Extracted data entries:
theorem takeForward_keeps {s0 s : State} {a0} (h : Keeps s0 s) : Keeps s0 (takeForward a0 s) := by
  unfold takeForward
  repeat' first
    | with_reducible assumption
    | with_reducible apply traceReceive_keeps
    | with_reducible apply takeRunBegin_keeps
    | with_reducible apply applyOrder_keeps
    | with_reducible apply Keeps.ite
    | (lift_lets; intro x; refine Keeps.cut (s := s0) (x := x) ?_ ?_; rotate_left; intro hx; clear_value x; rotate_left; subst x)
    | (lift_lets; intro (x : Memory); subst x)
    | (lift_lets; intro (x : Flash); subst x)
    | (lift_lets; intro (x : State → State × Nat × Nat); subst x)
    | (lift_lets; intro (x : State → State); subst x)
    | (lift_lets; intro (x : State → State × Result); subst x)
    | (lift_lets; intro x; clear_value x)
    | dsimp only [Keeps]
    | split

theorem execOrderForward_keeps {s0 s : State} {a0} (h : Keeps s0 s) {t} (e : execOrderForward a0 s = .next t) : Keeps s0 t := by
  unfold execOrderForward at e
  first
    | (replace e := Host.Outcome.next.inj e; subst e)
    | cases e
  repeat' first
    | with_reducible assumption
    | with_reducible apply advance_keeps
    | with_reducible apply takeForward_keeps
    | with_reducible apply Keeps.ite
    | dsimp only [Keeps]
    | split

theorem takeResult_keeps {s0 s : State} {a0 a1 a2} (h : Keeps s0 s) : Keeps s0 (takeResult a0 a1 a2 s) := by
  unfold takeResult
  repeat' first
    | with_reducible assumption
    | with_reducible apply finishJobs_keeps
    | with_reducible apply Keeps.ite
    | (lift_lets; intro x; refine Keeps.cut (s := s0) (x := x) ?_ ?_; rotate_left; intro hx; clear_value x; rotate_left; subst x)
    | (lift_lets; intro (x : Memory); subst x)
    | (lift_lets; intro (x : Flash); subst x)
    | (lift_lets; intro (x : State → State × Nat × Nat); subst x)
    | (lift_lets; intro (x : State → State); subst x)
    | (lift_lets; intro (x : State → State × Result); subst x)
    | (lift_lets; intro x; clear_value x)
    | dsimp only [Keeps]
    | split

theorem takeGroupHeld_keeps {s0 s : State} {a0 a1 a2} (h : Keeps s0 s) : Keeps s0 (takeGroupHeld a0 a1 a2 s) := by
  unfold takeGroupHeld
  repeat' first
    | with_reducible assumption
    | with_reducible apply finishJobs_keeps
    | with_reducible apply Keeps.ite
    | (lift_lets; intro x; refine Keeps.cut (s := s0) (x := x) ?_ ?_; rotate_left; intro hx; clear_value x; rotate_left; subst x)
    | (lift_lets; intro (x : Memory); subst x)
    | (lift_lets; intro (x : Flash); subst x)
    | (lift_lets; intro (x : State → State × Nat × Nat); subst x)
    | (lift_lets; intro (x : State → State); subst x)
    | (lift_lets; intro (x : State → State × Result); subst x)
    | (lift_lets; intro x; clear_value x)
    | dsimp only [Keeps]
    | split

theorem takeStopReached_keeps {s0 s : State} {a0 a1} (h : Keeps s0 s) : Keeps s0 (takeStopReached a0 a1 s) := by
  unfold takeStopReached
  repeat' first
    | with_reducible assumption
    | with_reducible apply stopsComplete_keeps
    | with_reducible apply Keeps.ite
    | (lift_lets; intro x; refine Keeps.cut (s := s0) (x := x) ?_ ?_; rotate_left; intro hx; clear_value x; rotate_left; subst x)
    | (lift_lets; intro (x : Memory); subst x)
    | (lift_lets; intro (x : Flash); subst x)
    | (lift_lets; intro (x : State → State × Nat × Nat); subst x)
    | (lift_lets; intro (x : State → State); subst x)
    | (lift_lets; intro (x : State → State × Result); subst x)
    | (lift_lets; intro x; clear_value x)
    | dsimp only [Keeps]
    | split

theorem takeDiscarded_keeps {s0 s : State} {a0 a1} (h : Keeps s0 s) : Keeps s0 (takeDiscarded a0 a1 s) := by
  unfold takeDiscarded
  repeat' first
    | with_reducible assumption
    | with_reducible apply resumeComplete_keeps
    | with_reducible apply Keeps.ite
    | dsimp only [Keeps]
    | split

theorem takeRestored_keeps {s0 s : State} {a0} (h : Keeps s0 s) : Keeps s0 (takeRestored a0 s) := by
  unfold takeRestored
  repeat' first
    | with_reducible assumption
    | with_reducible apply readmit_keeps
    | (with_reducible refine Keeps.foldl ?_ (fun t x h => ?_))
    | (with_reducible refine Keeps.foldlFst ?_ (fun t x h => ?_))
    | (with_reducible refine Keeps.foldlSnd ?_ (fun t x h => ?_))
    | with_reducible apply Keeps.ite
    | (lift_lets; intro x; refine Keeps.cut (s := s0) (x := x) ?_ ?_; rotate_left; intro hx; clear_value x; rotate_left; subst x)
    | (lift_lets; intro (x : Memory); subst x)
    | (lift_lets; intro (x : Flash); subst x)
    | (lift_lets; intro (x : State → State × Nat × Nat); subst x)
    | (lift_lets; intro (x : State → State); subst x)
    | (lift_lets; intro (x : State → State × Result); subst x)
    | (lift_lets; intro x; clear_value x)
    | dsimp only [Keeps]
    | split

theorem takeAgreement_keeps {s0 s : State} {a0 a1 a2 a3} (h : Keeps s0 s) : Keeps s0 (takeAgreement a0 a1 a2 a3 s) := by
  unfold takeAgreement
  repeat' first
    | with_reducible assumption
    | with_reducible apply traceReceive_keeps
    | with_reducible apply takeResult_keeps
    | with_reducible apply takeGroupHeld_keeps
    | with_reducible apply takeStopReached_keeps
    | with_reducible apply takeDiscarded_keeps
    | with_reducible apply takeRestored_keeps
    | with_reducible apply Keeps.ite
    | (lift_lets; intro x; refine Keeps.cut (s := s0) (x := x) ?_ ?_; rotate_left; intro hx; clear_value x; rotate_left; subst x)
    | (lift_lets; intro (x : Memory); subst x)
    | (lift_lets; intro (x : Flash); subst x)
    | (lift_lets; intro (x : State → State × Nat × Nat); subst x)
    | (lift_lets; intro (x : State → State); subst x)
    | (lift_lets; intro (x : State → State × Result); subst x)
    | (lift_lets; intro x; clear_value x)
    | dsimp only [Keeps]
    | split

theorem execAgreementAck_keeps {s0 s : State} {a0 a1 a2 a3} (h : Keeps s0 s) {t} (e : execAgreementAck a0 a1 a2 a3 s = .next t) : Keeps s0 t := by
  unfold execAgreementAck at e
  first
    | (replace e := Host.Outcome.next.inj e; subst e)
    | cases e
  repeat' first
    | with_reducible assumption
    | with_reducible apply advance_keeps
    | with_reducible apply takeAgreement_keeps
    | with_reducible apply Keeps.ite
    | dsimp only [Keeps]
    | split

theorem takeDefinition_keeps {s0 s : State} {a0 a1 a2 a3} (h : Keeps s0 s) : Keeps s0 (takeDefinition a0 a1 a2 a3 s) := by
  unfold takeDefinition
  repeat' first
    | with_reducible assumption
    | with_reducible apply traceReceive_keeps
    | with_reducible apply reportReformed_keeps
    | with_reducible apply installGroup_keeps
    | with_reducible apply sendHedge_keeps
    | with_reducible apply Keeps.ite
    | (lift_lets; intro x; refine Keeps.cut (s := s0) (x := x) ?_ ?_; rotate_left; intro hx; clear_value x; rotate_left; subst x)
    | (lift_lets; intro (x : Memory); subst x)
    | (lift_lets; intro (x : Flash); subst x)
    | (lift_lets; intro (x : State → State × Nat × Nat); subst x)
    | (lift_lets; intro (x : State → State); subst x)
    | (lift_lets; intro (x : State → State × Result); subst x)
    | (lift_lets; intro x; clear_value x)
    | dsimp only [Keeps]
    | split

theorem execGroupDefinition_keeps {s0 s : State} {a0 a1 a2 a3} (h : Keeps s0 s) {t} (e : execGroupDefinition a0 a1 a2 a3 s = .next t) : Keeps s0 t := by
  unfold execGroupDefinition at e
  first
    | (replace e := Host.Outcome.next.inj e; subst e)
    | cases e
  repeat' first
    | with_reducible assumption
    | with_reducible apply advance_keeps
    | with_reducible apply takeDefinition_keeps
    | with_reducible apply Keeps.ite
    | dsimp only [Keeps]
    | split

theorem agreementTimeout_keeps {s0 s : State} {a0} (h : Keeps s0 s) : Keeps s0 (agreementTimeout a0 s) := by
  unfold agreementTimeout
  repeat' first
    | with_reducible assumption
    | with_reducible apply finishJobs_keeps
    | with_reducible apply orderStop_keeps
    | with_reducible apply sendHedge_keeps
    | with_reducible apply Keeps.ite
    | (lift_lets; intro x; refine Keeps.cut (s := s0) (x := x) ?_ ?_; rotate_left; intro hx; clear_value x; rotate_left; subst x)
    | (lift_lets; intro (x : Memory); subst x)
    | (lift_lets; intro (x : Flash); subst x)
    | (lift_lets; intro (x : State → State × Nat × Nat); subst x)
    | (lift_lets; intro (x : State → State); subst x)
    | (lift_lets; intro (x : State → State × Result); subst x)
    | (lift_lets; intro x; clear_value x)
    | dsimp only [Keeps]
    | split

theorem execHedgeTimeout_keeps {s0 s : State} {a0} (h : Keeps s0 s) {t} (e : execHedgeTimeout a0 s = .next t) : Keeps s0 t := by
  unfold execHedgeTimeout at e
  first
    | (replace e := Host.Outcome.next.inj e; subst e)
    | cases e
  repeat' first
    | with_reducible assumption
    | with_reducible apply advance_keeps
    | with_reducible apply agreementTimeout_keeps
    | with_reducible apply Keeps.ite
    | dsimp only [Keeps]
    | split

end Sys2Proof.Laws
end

#### ACTION ITEM:
Set down exactly the lines that begin the records and continue through the line bearing "with_reducible apply applyOrder_keeps"; include both ends.

#### RESULT FOR THIS EXERCISE:
theorem takeForward_keeps {s0 s : State} {a0} (h : Keeps s0 s) : Keeps s0 (takeForward a0 s) := by
  unfold takeForward
  repeat' first
    | with_reducible assumption
    | with_reducible apply traceReceive_keeps
    | with_reducible apply takeRunBegin_keeps
    | with_reducible apply applyOrder_keeps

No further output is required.